- [Exercise]: Could you retype all of the entries below word for word?

BEGIN

-- ==== Sys2Proof/Tests/Slice0.lean ====
section
/-!
SUPPORT. Tests: ill-formed commands, the worked examples of the spec, single steps, and for each statement that has hypotheses a
state and operands that meet them (witness_ and the statement's name).
-/
namespace Sys2Proof.Tests

open Sys2Proof Machine Claim

set_option Elab.async false

/-! ### States -/

/-- A device in AWAKE with both dies running, its registers as reset leaves them. -/
def up : State := { State.reset with power := { pstate := .awake, computeHeld := false, boot := .running, pgood := true } }
/-- Set fields of registers. -/
def wr (s : State) (l : List (Nat × Fld × Nat)) : State := l.foldl (fun t x => t.set x.1 x.2.1 x.2.2) s
/-- The same state at n ns. -/
def at_ (n : Nat) (s : State) : State := { s with time := { s.time with gtc := BitVec.ofNat 64 n, gtcDup := BitVec.ofNat 64 n, pwrGtc := BitVec.ofNat 64 n, el := n } }
/-- The twin link is up, with both directions of the bridge open. -/
def lnk : State := wr up [(R.TWIN_STAT, F.TWIN_STAT_LINK_UP, 1), (R.TWIN_BR_CTL, F.TWIN_BR_CTL_IN_EN, 1), (R.TWIN_BR_CTL, F.TWIN_BR_CTL_OUT_EN, 1)]
/-- The same on side B. -/
def lnkB : State := wr lnk [(R.TWIN_STAT, F.TWIN_STAT_SIDE, 1)]

/-- Core 0 may execute in librarian mode. -/
def rdy : State :=
  let s := wr up [(R.EXEC_Pp_STAT 0, F.EXEC_Pp_STAT_STATE, 2)]
  s.setCore 0 { s.core 0 with idle := false }
/-- Core 0 may execute carrel 1 in a mode. -/
def moded (m : BitVec 2) : State :=
  let s := wr rdy [(R.CARREL_Cc_TBASE 1, F.CARREL_Cc_TBASE_EN, 1), (R.CARREL_Cc_STAT 1, F.CARREL_Cc_STAT_STATE, 2),
    (R.STK_TAGn 0, F.STK_TAGn_SHARED, 1)]
  s.setCore 0 { s.core 0 with mode := m, d1 := 1, tlb := [⟨1, 0, 0, false, 0xF⟩] }
/-- Cataloguer 63 may execute. -/
def cuRdy : State := wr up [(R.CATG_CUn_CTL 63, F.CATG_CUn_CTL_RUN, 1), (R.CATG_CUn_CTL 63, F.CATG_CUn_CTL_RUN_LIMIT, 1)]
theorem core_ready : CoreReady 0 rdy rdy := by unfold CoreReady; decide +kernel
theorem core_ready_user : CoreReady 0 (moded 0b00) (moded 0b00) := by unfold CoreReady; decide +kernel
theorem core_ready_supervisor : CoreReady 0 (moded 0b01) (moded 0b01) := by unfold CoreReady; decide +kernel
theorem cu_fetches : CuFetches 63 cuRdy cuRdy := ⟨by decide +kernel, by decide +kernel, ⟨_, by rfl⟩, rfl⟩
theorem cu_ready : CuReady 63 cuRdy cuRdy := ⟨cu_fetches, by decide +kernel⟩
/-- Core 0 may execute with a value in L1. -/
def rdyAt (a : BitVec 64) : State := rdy.setLreg 0 1 (immw a)
theorem ready_of (s : State) (h : coreLive 0 s = true ∧ noticeTrapDue 0 s = false ∧ coreFetch 0 s = (true, s) ∧ s.power.computeHeld = false) :
    CoreReady 0 s s := h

END

- [Task output]:
-- ==== Sys2Proof/Tests/Slice0.lean ====
section
/-!
SUPPORT. Tests: ill-formed commands, the worked examples of the spec, single steps, and for each statement that has hypotheses a
state and operands that meet them (witness_ and the statement's name).
-/
namespace Sys2Proof.Tests

open Sys2Proof Machine Claim

set_option Elab.async false

/-! ### States -/

/-- A device in AWAKE with both dies running, its registers as reset leaves them. -/
def up : State := { State.reset with power := { pstate := .awake, computeHeld := false, boot := .running, pgood := true } }
/-- Set fields of registers. -/
def wr (s : State) (l : List (Nat × Fld × Nat)) : State := l.foldl (fun t x => t.set x.1 x.2.1 x.2.2) s
/-- The same state at n ns. -/
def at_ (n : Nat) (s : State) : State := { s with time := { s.time with gtc := BitVec.ofNat 64 n, gtcDup := BitVec.ofNat 64 n, pwrGtc := BitVec.ofNat 64 n, el := n } }
/-- The twin link is up, with both directions of the bridge open. -/
def lnk : State := wr up [(R.TWIN_STAT, F.TWIN_STAT_LINK_UP, 1), (R.TWIN_BR_CTL, F.TWIN_BR_CTL_IN_EN, 1), (R.TWIN_BR_CTL, F.TWIN_BR_CTL_OUT_EN, 1)]
/-- The same on side B. -/
def lnkB : State := wr lnk [(R.TWIN_STAT, F.TWIN_STAT_SIDE, 1)]

/-- Core 0 may execute in librarian mode. -/
def rdy : State :=
  let s := wr up [(R.EXEC_Pp_STAT 0, F.EXEC_Pp_STAT_STATE, 2)]
  s.setCore 0 { s.core 0 with idle := false }
/-- Core 0 may execute carrel 1 in a mode. -/
def moded (m : BitVec 2) : State :=
  let s := wr rdy [(R.CARREL_Cc_TBASE 1, F.CARREL_Cc_TBASE_EN, 1), (R.CARREL_Cc_STAT 1, F.CARREL_Cc_STAT_STATE, 2),
    (R.STK_TAGn 0, F.STK_TAGn_SHARED, 1)]
  s.setCore 0 { s.core 0 with mode := m, d1 := 1, tlb := [⟨1, 0, 0, false, 0xF⟩] }
/-- Cataloguer 63 may execute. -/
def cuRdy : State := wr up [(R.CATG_CUn_CTL 63, F.CATG_CUn_CTL_RUN, 1), (R.CATG_CUn_CTL 63, F.CATG_CUn_CTL_RUN_LIMIT, 1)]
theorem core_ready : CoreReady 0 rdy rdy := by unfold CoreReady; decide +kernel
theorem core_ready_user : CoreReady 0 (moded 0b00) (moded 0b00) := by unfold CoreReady; decide +kernel
theorem core_ready_supervisor : CoreReady 0 (moded 0b01) (moded 0b01) := by unfold CoreReady; decide +kernel
theorem cu_fetches : CuFetches 63 cuRdy cuRdy := ⟨by decide +kernel, by decide +kernel, ⟨_, by rfl⟩, rfl⟩
theorem cu_ready : CuReady 63 cuRdy cuRdy := ⟨cu_fetches, by decide +kernel⟩
/-- Core 0 may execute with a value in L1. -/
def rdyAt (a : BitVec 64) : State := rdy.setLreg 0 1 (immw a)
theorem ready_of (s : State) (h : coreLive 0 s = true ∧ noticeTrapDue 0 s = false ∧ coreFetch 0 s = (true, s) ∧ s.power.computeHeld = false) :
    CoreReady 0 s s := h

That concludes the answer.